A primera vista, el acuerdo de asociación no tiene nada de novedoso. En el transcurso de las dos últimas décadas, la Unión Europea concluyó varios acuerdos con numerosos Estados, entre ellos los de la ex Yugoslavia, candidatos a la integración europea –contrariamente a Ucrania a fines de los años 2000–. Pero el documento rubricado en junio de 2014 por el entonces nuevo presidente ucraniano, Petro Poroshenko, es de un nuevo tipo. Se inscribe en el marco de la “asociación oriental”, una política de influencia europea impulsada por Polonia para intensificar la cooperación con países del ex bloque soviético y anclarlos más firmemente al rompeolas occidental: Armenia, Azerbaiyán, Bielorrusia, Georgia, Moldavia y Ucrania.
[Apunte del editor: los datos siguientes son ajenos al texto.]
/-! ## Settling with nothing to settle -/

/-- Where no cue has fallen due, the end of an event changes nothing. -/
theorem settle_nil (h : s.falling = []) : settle s = s := by
  have hf : s.nextToFall = none := by simp [State.nextToFall, h]
  unfold settle settleCues
  rw [hf, ← h]

/-- What the event in progress deals with next, said once: a cue of the schedule that has fallen due in the event or is due
at this tick, with none of either kind before it, and only while one of the first kind stands in the schedule (R98). -/
theorem nextToFall_some (c : Cue) (h : s.nextToFall = some c) :
    (∃ x ∈ s.cues, x.id ∈ s.falling) ∧ (c.id ∈ s.falling ∨ s.isDue c = true) ∧
      ∃ pre post, s.cues = pre ++ c :: post ∧ ∀ y ∈ pre, y.id ∉ s.falling ∧ s.isDue y = false := by
  unfold State.nextToFall at h
  split at h
  · next ha =>
    obtain ⟨hc, pre, post, hp, hn⟩ := List.find?_eq_some_iff_append.1 h
    exact ⟨by simpa using ha, by simpa using hc, pre, post, hp, fun y hy => by simpa using hn y hy⟩
  · exact absurd h (by simp)

/-! ## An outcome given, said once -/

theorem mem_insertCue (c : Cue) (l : List Cue) : c ∈ insertCue c l := by
  induction l with
  | nil => simp [insertCue]
  | cons x rest ih =>
    unfold insertCue
    split
    · simp
    · exact List.mem_cons_of_mem _ ih

/-- A cue entered in the schedule leaves the cues of other ids as they stood. -/
theorem withoutCue_insertCue (c : Cue) (l : List Cue) : withoutCue c.id (insertCue c l) = withoutCue c.id l := by
  induction l with
  | nil => simp [insertCue, withoutCue]
  | cons x rest ih =>
    unfold insertCue
    split
    · simp [withoutCue]
    · simp only [withoutCue, List.filter_cons] at ih ⊢
      rw [ih]

theorem withoutCue_idem (id : Nat) (l : List Cue) : withoutCue id (withoutCue id l) = withoutCue id l := by
  simp [withoutCue, List.filter_filter]

/-- What entering a cue does, said once, while the insertion counter is below its maximum (R93). -/
theorem enterCue_enters (c : Cue) (h : s.insertion < 4294967295) :
    enterCue c s = { s with
      cues := insertCue { c with insertion := s.insertion } (withoutCue c.id s.cues), insertion := s.insertion + 1
      changes := s.changes + 1 } := by
  have : renumberFull s = s := if_neg fun e => absurd (e ▸ h) (Nat.lt_irrefl _)
  unfold enterCue
  rw [this]
  rfl

theorem lateness_nextDay (c : Cue) (now : Nat) : lateness now c.nextDay = c.nextLate now := by
  unfold lateness Cue.nextLate Cue.nextDay
  simp only [Config.stationSpan, Nat.mod_mod]
  rw [Nat.add_sub_assoc (Nat.mod_lt _ (by decide)).le]

/-- The next occurrence is the one that R103 gives. -/
theorem nextOccurrence_reenters (c : Cue) : s.reentersAt c (nextOccurrence s.station c.due).1 := by
  unfold State.reentersAt nextOccurrence
  cases s.station with
  | none => rfl
  | some now =>
    have hd : (c.due + Config.dayTicks) % Config.stationSpan = c.nextDay := rfl
    simp only [hd, lateness_nextDay, Config.halfSpan, Config.lateLimit]
    generalize c.nextLate now = late
    by_cases h1 : 76441190400000000 ≤ late
    · rw [if_pos h1, if_neg fun h => absurd h1 (Nat.not_le.2 h.2)]
    · by_cases h2 : late ≤ 270000000
      · rw [if_neg h1, if_pos h2, if_neg fun h => absurd h2 (Nat.not_le.2 h.1)]
      · rw [if_neg h1, if_neg h2, if_pos ⟨Nat.not_le.1 h2, Nat.not_le.1 h1⟩]
        exact ⟨late / 2332800000000 + 1, by omega, by omega, by omega, by
          simp only [advanceDue, Config.dayTicks, Config.stationSpan]⟩

/-- A DAILY cue whose next day does not fall due at once waits. -/
theorem nextOccurrence_waits (c : Cue) (hr : c.rpt = .daily) (hw : s.nextWaits c) :
    (nextOccurrence s.station c.due).2 = false := by
  unfold nextOccurrence
  cases hs : s.station with
  | none => rfl
  | some now =>
    have h := hw hr now hs
    have hd : (c.due + Config.dayTicks) % Config.stationSpan = c.nextDay := rfl
    simp only [hd, lateness_nextDay, Config.halfSpan, Config.lateLimit]
    split
    · rfl
    · rw [if_neg (by omega)]

/-- What a completion does, said once, where the cue does not fall due again at once: it is removed, or re-entered for its
next occurrence (R102, R103). -/
theorem completeCue_completed (c : Cue) (hi : c.rpt = .daily → s.insertion < 4294967295) (hw : s.nextWaits c) :
    Completed c s (completeCue c s) ∧ (completeCue c s).changes = s.changes + 1 ∧ (completeCue c s).falling = s.falling := by
  unfold Completed completeCue
  cases hr : c.rpt with
  | once => exact ⟨⟨rfl, rfl⟩, rfl, rfl⟩
  | daily =>
    dsimp only
    rw [nextOccurrence_waits s c hr hw, if_neg (by decide), enterCue_enters (notifyBoth (.cueDone c (some (nextOccurrence s.station c.due).1)) s) _ (hi hr)]
    exact ⟨⟨⟨_, nextOccurrence_reenters s c, mem_insertCue _ _⟩,
      (withoutCue_insertCue { c.waiting _ with insertion := s.insertion } (withoutCue c.id s.cues)).trans
        (withoutCue_idem c.id s.cues), rfl⟩, rfl, rfl⟩

/-- A completion reads of the schedule only the cues of other ids. -/
theorem Completed.of_others {c : Cue} {s s' t : State} (h : Completed c s' t) (hs : s'.station = s.station)
    (hi : s'.insertion = s.insertion)
    (hc : s'.cues.filter (fun x => x.id != c.id) = s.cues.filter fun x => x.id != c.id) : Completed c s t := by
  unfold Completed State.reentersAt at *
  rwa [hs, hi, hc] at h

/-- What an outcome does, said once, where it goes to an ACTIVE cue that does not fall due again at once (R100, R102,
R103). -/
theorem recordOutcome_given (b : Cue) (g : RegionId) (o : CueOutcome) (hb : b ∈ s.cues) (hn : (s.cues.map Cue.id).Nodup)
    (ha : b.state = .active) (hi : b.rpt = .daily → s.insertion < 4294967295) (hw : s.nextWaits b) :
    OutcomeGiven o b g s (recordOutcome b.id g o s) := by
  refine ⟨recordOutcome_only s _ _ _, recordOutcome_routes s _ _ _, ?_⟩
  have hf : s.cue b.id = some b := by
    cases hx : s.cue b.id with
    | none => exact absurd (List.find?_eq_none.1 hx b hb) (by simp)
    | some x =>
      have h2 : x.id = b.id := by simpa using List.find?_some hx
      exact congrArg some (List.inj_on_of_nodup_map hn (List.mem_of_find?_eq_some hx) hb h2)
  have hm : ∀ c' : Cue, c'.id = b.id →
      (mapCue b.id (fun _ => c') s.cues).filter (fun x => x.id != b.id) = s.cues.filter fun x => x.id != b.id := by
    intro c' hc
    unfold mapCue
    induction s.cues with
    | nil => rfl
    | cons x l ih =>
      by_cases hx : x.id = b.id <;> simp [hx, hc, ih]
  have hg : (b.record g o).allGiven = true ↔ ∀ x ∈ (b.record g o).outcomes, x.2 ≠ .none := by
    simp only [Cue.allGiven, List.all_eq_true, decide_eq_true_eq]
  have hr : recordOutcome b.id g o s =
      if (b.record g o).allGiven then completeCue (b.record g o) { s with cues := mapCue b.id (fun _ => b.record g o) s.cues }
      else { s with cues := mapCue b.id (fun _ => b.record g o) s.cues } := by
    unfold recordOutcome
    rw [hf]
    simp only [ha]
  rw [hr]
  by_cases hall : (b.record g o).allGiven = true
  · rw [if_pos hall]
    have hc := completeCue_completed { s with cues := mapCue b.id (fun _ => b.record g o) s.cues } (b.record g o) hi hw
    refine ⟨hc.2.2, ?_⟩
    rintro b' rfl
    exact (if_pos (hg.1 hall)).mpr ⟨hc.1.of_others rfl rfl (hm _ rfl), hc.2.1⟩
  · rw [if_neg hall]
    refine ⟨rfl, ?_⟩
    rintro b' rfl
    exact (if_neg (mt hg.2 hall)).mpr ⟨rfl, rfl, rfl⟩

/-! ## A change of source -/

/-- A route that takes another source marks the change (R117). -/
theorem Route.carry_mark (r : Route) (src : Source) (h : r.current ≠ src) : (r.carry src).markPending = true := by
  simp [Route.carry, h]

@[simp] theorem Route.carry_current (r : Route) (src : Source) : (r.carry src).current = src := rfl
@[simp] theorem Route.carry_intended (r : Route) (src : Source) : (r.carry src).intended = r.intended := rfl
@[simp] theorem Route.carry_state (r : Route) (src : Source) : (r.carry src).state = r.state := rfl
@[simp] theorem Route.carry_hold (r : Route) (src : Source) : (r.carry src).hold = r.hold := rfl
@[simp] theorem Route.switchTo_current (r : Route) (t : Target) : (r.switchTo t).current = t.source := rfl
@[simp] theorem Route.switchTo_intended (r : Route) (t : Target) : (r.switchTo t).intended = t := rfl
@[simp] theorem Route.switchTo_state (r : Route) (t : Target) : (r.switchTo t).state = .steady := rfl
@[simp] theorem Route.switchTo_hold (r : Route) (t : Target) : (r.switchTo t).hold = r.hold := rfl
@[simp] theorem Route.fallBack_current (r : Route) (v : VariantId) (x : Source) : (r.fallBack v x).current = x := rfl
@[simp] theorem Route.fallBack_intended (r : Route) (v : VariantId) (x : Source) :
    (r.fallBack v x).intended = .variant v := rfl
@[simp] theorem Route.fallBack_state (r : Route) (v : VariantId) (x : Source) : (r.fallBack v x).state = .fallback := rfl
@[simp] theorem Route.fallBack_hold (r : Route) (v : VariantId) (x : Source) : (r.fallBack v x).hold = r.hold := rfl

end Sys2Proof.Machine
end

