-- ==== Sys2Proof/Laws/Regions.lean ====
section
/-!
SUPPORT. What the operations of the region multiplexers and their feeds can do (R145, R160).
-/
namespace Sys2Proof.Machine

variable (s : State)

/-- What the opening of a STOPPED region does, said once: its slot clock stands at the base, and each of its carousels
begins a cycle when RUNNING and has no cycle start otherwise (R145, R170). -/
theorem openRegion_meets (g : RegionId) :
    openRegion g s =
      { s.setRegion g { s.region g with
          clk := some { base := s.clock, next := s.clock, acc := 0, index := 0 }, nulls := [] }
        with carousels := (openRegion g s).carousels } ∧
    ∀ k, (openRegion g s).carousel k =
      if (s.carousel k).region = some g then
        if (s.carousel k).state = .running then (s.carousel k).cycling s.clock
        else { s.carousel k with cycleStart := none }
      else s.carousel k := by
  refine ⟨rfl, fun k => ?_⟩
  have h : (openRegion g s).carousel k = (s.carousel k).regionStarted g s.clock := by
    simp [openRegion, State.carousel]
  rw [h]
  generalize s.carousel k = c
  unfold Carousel.regionStarted
  split
  · cases c with
    | mk _ _ _ st => cases st <;> rfl
  · rfl

/-- A feed carries what its region begins exactly where it is bound to it (R160). -/
theorem Feed.carry_eq (fd : Feed) (g : RegionId) (out : FeedOut) :
    fd.carry g out = if fd.bound = some g then { bound := some g, out := some out } else fd := by
  unfold Feed.carry
  split
  · next h => rw [h]
  · rfl

end Sys2Proof.Machine
end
Sólo los tres últimos iniciarán las conversaciones con determinación y concluirán en 2014 un acuerdo de asociación. Entre ellos, Ucrania representa con seguridad el pez gordo. Su política exterior y su economía descansan sobre un equilibrio inestable entre Rusia y Europa (6).

Desde el lanzamiento de esta “asociación oriental” en 2009, en un contexto de tensiones con Moscú en torno al (...)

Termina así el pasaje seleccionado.